We'd like to see the numbers for your table/indexes in question.

merlin

Re: How to improve insert speed with index on text column

From

Jeff Janes

Date:

31 January 2012, 22:12:13

On Tue, Jan 31, 2012 at 10:46 AM, Josh Berkus <josh@agliodbs.com> wrote:
>
>> Shared buffers is the cache maintained by PostgreSQL. All all the data
>> that you read/write need to go through shared buffers.
>
> While this is technically true, I need to point out that you generally
> increase shared_buffers for high concurrency, and for reads, not for
> writes, especially for row-at-a-time inserts.  There's just not that
> much memory required (although more than the out-of-the-box defaults).

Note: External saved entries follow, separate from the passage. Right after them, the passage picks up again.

/-- A discard of a RETIRING record's items, reported: the slot is freed when nothing of the record is left, unless there was nothing to discard. -/
theorem discardItems_eq {s : State} {i : SlotId} (hf : ∀ f, s.port.flight ≠ some (.retireWait i f)) (hr : s.slots[i].state = .retiring) :
    ∃ b, discardItems i s = handOverAll (discardable s i) (settle (freeIf b i (dropItems i (discardable s i) s)))
      ∧ (b = true → outstanding (dropItems i (discardable s i) s) i = 0)
      ∧ (b = false → outstanding (dropItems i (discardable s i) s) i ≠ 0 ∨ discardable s i = []) := by
  have hd : discardItems i s = ceaseAll (discardable s i) (ceasePairs (fun d => d.slot == i) s) := by
    rw [discardable_eq]; rfl
  have hmem := fun e => (mem_discardable s i e).mp
  have hnd := discardable_nodup s i
  generalize discardable s i = es at *
  generalize hP : s.deferred.filter (fun d => d.slot == i) = P
  generalize hx0 : ({ s with deferred := s.deferred.filter fun d => !(d.slot == i) } : State) = x0
  have hpairs : ceasePairs (fun d => d.slot == i) s = P.foldl (fun s (d : Pair) => reportCeased i (rearmPins d.pins s)) x0 := by
    unfold ceasePairs
    rw [hP, hx0]
    refine List.foldl_ext _ _ _ fun x d hd => ?_
    rw [← hP] at hd
    have : d.slot = i := by simpa using (List.mem_filter.mp hd).2
    unfold ceasePair
    rw [this]
  have hdp : dropPairs i s = P.foldl (fun s (d : Pair) => rearmPins d.pins s) x0 := by
    unfold dropPairs
    rw [hP, hx0]
  have h0 : (∀ f, x0.port.flight ≠ some (.retireWait i f)) ∧ x0.slots[i].state = .retiring := by rw [← hx0]; exact ⟨hf, hr⟩
  obtain ⟨a1, a2, a3⟩ : (P.foldl (fun s (d : Pair) => rearmPins d.pins s) x0).pool = x0.pool
      ∧ (P.foldl (fun s (d : Pair) => rearmPins d.pins s) x0).port = x0.port
      ∧ (P.foldl (fun s (d : Pair) => rearmPins d.pins s) x0).slots = x0.slots := by
    obtain ⟨v, hv⟩ := foldl_rearmPins_rest (P.map Pair.pins) x0
    rw [List.foldl_map] at hv
    rw [hv]
    exact ⟨rfl, rfl, rfl⟩
  rw [← hdp] at a1 a2 a3
  have hx0p : x0.pool = s.pool := by rw [← hx0]
  have hp1 : ∀ e ∈ es, ∃ n, (dropPairs i s).pool[e] = some n ∧ n.slot = i ∧ n.isOrphan = false := by
    intro e he
    obtain ⟨n, h1, _, h2, h3, _⟩ := hmem e he
    exact ⟨n, by rw [a1, hx0p]; exact h1, h3, h2⟩
  have hx0g : x0.slots = s.slots := by rw [← hx0]
  have hlive : es ≠ [] → outstanding (dropPairs i s) i ≠ 0 := by
    intro hne hz
    obtain ⟨e, l, rfl⟩ := List.exists_cons_of_ne_nil hne
    obtain ⟨n, h1, _, h2, h3, h4⟩ := hmem e List.mem_cons_self
    have := (outstanding_zero.mp hz).1 e n (by rw [a1, hx0p]; exact h1)
    unfold ownedBy at this
    rw [a3, hx0g, h2, h3, h4] at this
    simp at this
  have hreport : es ≠ [] → es.foldl (fun s e => ceaseNotice e s) (dropPairs i s)
      = freeIf (outstanding (dropItems i es s) i == 0) i (dropItems i es s) := by
    intro hne
    rw [foldl_ceaseNotice i es _ hnd hp1]
    have := foldl_report (fun s e => dropNotice e s) i (fun s e => dropNotice_port e s) (fun s e => dropNotice_slots e s)
      (fun s e => dropNotice_freeSlot i e s)
      (fun s e h => (dropNotice_shrinks e s).outstanding (dropNotice_slots e s) i h) es (dropPairs i s)
      (by rw [a2]; exact h0.1) hne
    rw [this, a3, h0.2]
    rfl
  have hpf : P ≠ [] → ceasePairs (fun d => d.slot == i) s
      = freeIf (outstanding (dropPairs i s) i == 0) i (dropPairs i s) := by
    intro hne
    rw [hpairs]
    have := foldl_report (fun s (d : Pair) => rearmPins d.pins s) i (fun s d => rearmPins_port d.pins s)
      (fun s d => rearmPins_slots d.pins s) (fun s d => rearmPins_freeSlot i d.pins s) (fun s d h => (outstanding_rearmPins i d.pins s).trans h) P x0 h0.1 hne
    rw [this, ← hdp, h0.2]
    rfl
  rw [hd]
  unfold ceaseAll
  by_cases hes : es = []
  · subst hes
    by_cases hPn : P = []
    · refine ⟨false, ?_, fun h => absurd h Bool.false_ne_true, fun _ => Or.inr rfl⟩
      rw [hpairs, dropItems, hdp, hPn]
      rfl
    · refine ⟨outstanding (dropPairs i s) i == 0, ?_, fun h => beq_iff_eq.mp h, fun h => Or.inl (beq_eq_false_iff_ne.mp h)⟩
      rw [hpf hPn]
      rfl
  · have hc : ceasePairs (fun d => d.slot == i) s = dropPairs i s := by
      by_cases hPn : P = []
      · rw [hpairs, hdp, hPn]; rfl
      · rw [hpf hPn, beq_eq_false_iff_ne.mpr (hlive hes)]; rfl
    refine ⟨outstanding (dropItems i es s) i == 0, ?_, fun h => beq_iff_eq.mp h, fun h => Or.inl (beq_eq_false_iff_ne.mp h)⟩
    rw [hc, hreport hes]

/-- The items of a record dropped, written out: their pins are re-armed by each carrier, and only their entries and pairs are gone (R164, R69, R72). -/
theorem dropItems_eq {s : State} (hS : Standing s) (i : SlotId) :
    dropItems i (discardable s i) s = withPins
      (Vector.ofFn fun p => Nat.repeat rearmPin
        ((s.deferred.filter fun d => d.slot == i).countP (fun d => d.pins.getLsbD p)
          + (discardable s i).countP fun e => (s.pool[e]).any fun n => n.pins.getLsbD p) s.pins[p])
      (without (discardable s i) { s with deferred := s.deferred.filter fun d => d.slot != i }) := by
  unfold dropItems
  obtain ⟨v, hv⟩ : ∃ v, dropPairs i s = withPins v { s with deferred := s.deferred.filter fun d => d.slot != i } := by
    unfold dropPairs
    obtain ⟨v, hv⟩ := foldl_rearmPins_rest ((s.deferred.filter fun d => d.slot == i).map Pair.pins)
      { s with deferred := s.deferred.filter fun d => !(d.slot == i) }
    rw [List.foldl_map] at hv
    exact ⟨v, hv⟩
  have hp (p : PinId) : v[p] = Nat.repeat rearmPin ((s.deferred.filter fun d => d.slot == i).countP (fun d => d.pins.getLsbD p)) s.pins[p] := by
    have := foldl_rearmPins_pins ((s.deferred.filter fun d => d.slot == i).map Pair.pins)
      { s with deferred := s.deferred.filter fun d => !(d.slot == i) } p
    rw [List.foldl_map, List.countP_map] at this
    have h2 : (dropPairs i s).pins[p] = v[p] := by rw [hv]; rfl
    rw [← h2]
    exact this
  have hst : Standing (withPins v { s with deferred := s.deferred.filter fun d => d.slot != i }) := hS.targets rfl rfl rfl
  rw [hv, foldl_dropNotice _ hst (discardable_nodup s i) ?_, without_withPins, withPins_withPins]
  · refine congrArg (fun v => withPins v _) ?_
    ext1 j hj
    rw [Vector.getElem_ofFn, Vector.getElem_ofFn, ← repeat_repeat]
    exact congrArg (Nat.repeat rearmPin _) (hp ⟨j, hj⟩)
  · intro e he
    obtain ⟨n, h1, h2, _⟩ := (mem_discardable s i e).mp he
    exact ⟨n, h1, fun h => by rw [h2] at h; cases h⟩

/-! ### What is handed over -/

theorem ripen_port (p : Port) (e : EntryId) (s : State) : ripen e { s with port := p } = { ripen e s with port := p } := by
  unfold ripen
  dsimp only
  split
  · split <;> rfl
  · rfl

theorem startNotice_port (p : Port) (e : EntryId) (n : Notice) (s : State) :
    startNotice e n { s with port := p } = { startNotice e n s with port := p } := by
  have key (x : State) : (if draining s n.slot then ripen e { x with port := p } else ripenIfReached e { x with port := p })
      = { (if draining s n.slot then ripen e x else ripenIfReached e x) with port := p } := by
    split
    · exact ripen_port p e x
    · unfold ripenIfReached
      rw [show entryIs { x with port := p } Notice.reached e = entryIs x Notice.reached e from rfl]
      split
      · exact ripen_port p e x
      · rfl
  exact key { setEntry e (some n) s with order := s.order.erase e ++ [e] }

theorem handOver_port (p : Port) (e : EntryId) (s : State) :
    handOver e { s with port := p } = { handOver e s with port := p } := by
  unfold handOver
  dsimp only
  split
  · rfl
  · rename_i d rest _
    exact startNotice_port p e (freshNotice s d.slot d.target d.placement) { s with deferred := rest }

theorem judgeInTurn_port (p : Port) (ts : List TargetId) (s : State) :
    judgeInTurn ts { s with port := p } = { judgeInTurn ts s with port := p } := by
  unfold judgeInTurn
  induction ts generalizing s with
  | nil => rfl
  | cons t ts ih =>
    have h : judgeOne { s with port := p } t = { judgeOne s t with port := p } := by
      rw [judgeOne_eq, judgeOne_eq]
      rfl
    rw [List.foldl_cons, List.foldl_cons, h, ih]

/-- The hand-overs read nothing of the port. -/
theorem handOverAll_port (p : Port) (es : List EntryId) (s : State) :
    handOverAll es { s with port := p } = { handOverAll es s with port := p } := by
  unfold handOverAll
  induction es generalizing s with
  | nil => rfl
  | cons e es ih =>
    have h : handOverInTurn { s with port := p } e = { handOverInTurn s e with port := p } := by
      unfold handOverInTurn
      rw [handOver_port, judgeInTurn_port]
    rw [List.foldl_cons, List.foldl_cons, h, ih]

theorem handOverAll_other (es : List EntryId) (e : EntryId) (s : State) (h : e ∉ es) : (handOverAll es s).pool[e] = s.pool[e] := by
  unfold handOverAll
  exact foldl_pool_other (fun s d e hd => handOverInTurn_other d e s hd) es s e h

/-! ### The retirement of one record -/

/-- The record in a slot changed, its held count discarded, and its pairs, GATHERING and PENDING notices dropped: everything that R164 and R170 discard. -/
def discarded (i : SlotId) (r : Slot) (s : State) : State :=
  withPins (Vector.ofFn fun p => Nat.repeat rearmPin (carriers s i p) s.pins[p])
    (without (discardable s i)
      { s with slots := s.slots.set i r, deferred := s.deferred.filter fun d => d.slot != i })

theorem discarded_slots (i : SlotId) (r : Slot) (s : State) : (discarded i r s).slots = s.slots.set i r := by
  unfold discarded withPins without; rfl

theorem freeSlot_discarded (i : SlotId) (r : Slot) (s : State) :
    freeSlot i (discarded i r s) = discarded i (Slot.freeOf r.generation) s := by
  unfold freeSlot modSlot
  rw [discarded_slots, slot_get_set, if_pos rfl]
  unfold discarded withPins without
  dsimp only
  congr 1
  simp

theorem discarded_pool (i : SlotId) (r : Slot) (s : State) (e : EntryId) :
    (discarded i r s).pool[e] = if e ∈ discardable s i then none else s.pool[e] := by
  have : (discarded i r s).pool = Vector.ofFn fun e : EntryId => if e ∈ discardable s i then none else s.pool[e] := by
    unfold discarded withPins without; rfl
  rw [this]
  exact Vector.getElem_ofFn _

theorem discarded_deferred (i : SlotId) (r : Slot) (s : State) :
    (discarded i r s).deferred = s.deferred.filter fun d => d.slot != i := by
  unfold discarded withPins without; rfl

theorem discarded_now (i : SlotId) (r : Slot) (s : State) : (discarded i r s).now = s.now := by
  unfold discarded withPins without; rfl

When inserting rows in bulk (even just with inserts in a tight loop)
into indexed tables, I often see the performance collapse soon after
the active index size exceeds shared_buffers.  Or at least,
shared_buffers + however much dirty data the kernel is willing to
tolerate.  But that later value is hard to predict.  Increasing the
shared_buffers can really help a lot here.  I'm sure this behavior
depends greatly on your IO subsystem.

Cheers,

Jeff

Re: How to improve insert speed with index on text column

From

Rosser Schwarz

Date:

31 January 2012, 23:29:37

On Mon, Jan 30, 2012 at 9:46 AM, Saurabh <saurabh.b85@gmail.com> wrote:
> I can not create the index after insertion because user can
> search the data as well while insertion.

Remember, DDL is transactional in PostgreSQL.  In principle, you
should be able to drop the index, do your inserts, and re-create the
index without affecting concurrent users, if you do all of that inside
an explicit transaction.  Doing the inserts inside a transaction may
speed them up, as well.

rls

--
:wq

Re: How to improve insert speed with index on text column

From

Claudio Freire

Date:

31 January 2012, 23:49:31

On Wed, Feb 1, 2012 at 12:29 AM, Rosser Schwarz
<rosser.schwarz@gmail.com> wrote:
> Remember, DDL is transactional in PostgreSQL.  In principle, you
> should be able to drop the index, do your inserts, and re-create the
> index without affecting concurrent users, if you do all of that inside
> an explicit transaction.  Doing the inserts inside a transaction may
> speed them up, as well.

Creating an index requires an update lock on the table, and an
exclusive lock on the system catalog.
Even though with "CONCURRENTLY" it's only for a short while.
So it does affect concurrent users.

Re: How to improve insert speed with index on text column

From

Claudio Freire

Date:

31 January 2012, 23:51:29

On Wed, Feb 1, 2012 at 12:49 AM, Claudio Freire <klaussfreire@gmail.com> wrote:
> On Wed, Feb 1, 2012 at 12:29 AM, Rosser Schwarz
> <rosser.schwarz@gmail.com> wrote:
>> Remember, DDL is transactional in PostgreSQL.  In principle, you
>> should be able to drop the index, do your inserts, and re-create the
>> index without affecting concurrent users, if you do all of that inside
>> an explicit transaction.  Doing the inserts inside a transaction may
>> speed them up, as well.
>
> Creating an index requires an update lock on the table, and an
> exclusive lock on the system catalog.
> Even though with "CONCURRENTLY" it's only for a short while.
> So it does affect concurrent users.

Forgot to mention that if you don't commit the drop, you see no
performance increase.
So:

begin
drop
insert
create
commit

Does not work to improve performance. At all.

Re: How to improve insert speed with index on text column

From

Scott Marlowe

Date:

03 February 2012, 16:54:53

On Tue, Jan 31, 2012 at 1:20 PM, Merlin Moncure <mmoncure@gmail.com> wrote:
> yeah -- postgresql.conf settings are not going to play a big role here unless:
> *) you defer index build to the end of the load, and do CREATE INDEX
> and crank maintenance_work_mem
> *) you are doing lots of transactions and relax your sync policy via
> synchronous_commit

checkpoint segments sometimes helps for loading large amounts of data.

> what's almost certainly happening here is that the text index is
> writing out a lot more data.  what's the average length of your key?

Yeah, the OP really needs to switch to hashes for the indexes.  And
like another poster mentioned, it's often faster to use a btree of
hashes than to use the built in hash index type.